Once you find the line with "e => e.kind" in the entries below, return exactly every line from it through the line with "(spec/45_commands.md R351). -/".

--------------------

-- ==== Sys2Proof/Machine/Flags.lean ====
section
/-! DEFINITION. The status words: ERRKIND and ERRDETAIL codes (spec/60_exceptions.md R405), the STATUS
word (spec/10_state.md R37), IMG_REPR's code (R38) and the RES2 word (R52). The core has no other flags
(R62). -/

namespace Sys2Proof.Machine

/-- ERRKIND (R405, bits 6:4 of STATUS). -/
def CmdError.kind : CmdError → BitVec 3
  | .accessIn => 1#3
  | .accessOut => 1#3
  | .shortHeader => 2#3
  | .shortData => 2#3
  | .bppNot8 => 3#3
  | .planesInvalid => 3#3
  | .zeroArea => 3#3
  | .bplLtWidth => 3#3
  | .tooLarge => 3#3
  | .iconOversize => 3#3
  | .unknownOpcode => 4#3
  | .noImage => 4#3
  | .wrongRepr => 4#3
  | .badArg => 4#3

/-- ERRDETAIL (R405, bits 15:8 of STATUS). -/
def CmdError.detail : CmdError → Byte
  | .accessIn => 1#8
  | .accessOut => 2#8
  | .shortHeader => 1#8
  | .shortData => 2#8
  | .bppNot8 => 1#8
  | .planesInvalid => 2#8
  | .zeroArea => 3#8
  | .bplLtWidth => 4#8
  | .tooLarge => 5#8
  | .iconOversize => 6#8
  | .unknownOpcode => 1#8
  | .noImage => 2#8
  | .wrongRepr => 3#8
  | .badArg => 4#8

/-- One bit of a word. -/
def bit (b : Bool) : BitVec 1 := if b then 1#1 else 0#1

/-- ERR (R37, bit 2). -/
def Status.err (st : Status) : Bool := st.error.isSome

/-- ERRKIND, 0 when ERR = 0 (R37). -/
def Status.errKind (st : Status) : BitVec 3 :=
  match st.error with
  | some e => e.kind
  | none => 0#3

/-- ERRDETAIL, 0 when ERR = 0 (R37). -/
def Status.errDetail (st : Status) : Byte :=
  match st.error with
  | some e => e.detail
  | none => 0#8

/-- The STATUS word (R37): BUSY, DONE, ERR, bit 3 zero, ERRKIND, bit 7 zero, ERRDETAIL, zeros. -/
def Status.toWord (st : Status) : Word :=
  0#16 ++ st.errDetail ++ 0#1 ++ st.errKind ++ 0#1 ++ bit st.err ++ bit st.done ++ bit st.busy

/-- STATUS in the course of a command (spec/45_commands.md R351). -/
def Status.running : Status := { busy := true, done := false, error := none }

/-- STATUS after success (R352). -/
def Status.success : Status := { busy := false, done := true, error := none }

/-- STATUS after an error (spec/60_exceptions.md R410). -/
def Status.failure (e : CmdError) : Status := { busy := false, done := true, error := some e }

/-- IMG_REPR (R38). -/
def ImgRepr.code : ImgRepr → BitVec 2
  | .absent => 0#2
  | .indexed => 1#2
  | .truecolor => 2#2

/-- The RES2 word (R52). -/
def Res2.toWord (r : Res2) : Word :=
  0#5 ++ bit r.truncated ++ bit r.explicitPal ++ bit r.degenerate ++ r.planes ++ r.bpl

end Sys2Proof.Machine
end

--------------------

• Output below
  | some e => e.kind
  | none => 0#3

/-- ERRDETAIL, 0 when ERR = 0 (R37). -/
def Status.errDetail (st : Status) : Byte :=
  match st.error with
  | some e => e.detail
  | none => 0#8

/-- The STATUS word (R37): BUSY, DONE, ERR, bit 3 zero, ERRKIND, bit 7 zero, ERRDETAIL, zeros. -/
def Status.toWord (st : Status) : Word :=
  0#16 ++ st.errDetail ++ 0#1 ++ st.errKind ++ 0#1 ++ bit st.err ++ bit st.done ++ bit st.busy

/-- STATUS in the course of a command (spec/45_commands.md R351). -/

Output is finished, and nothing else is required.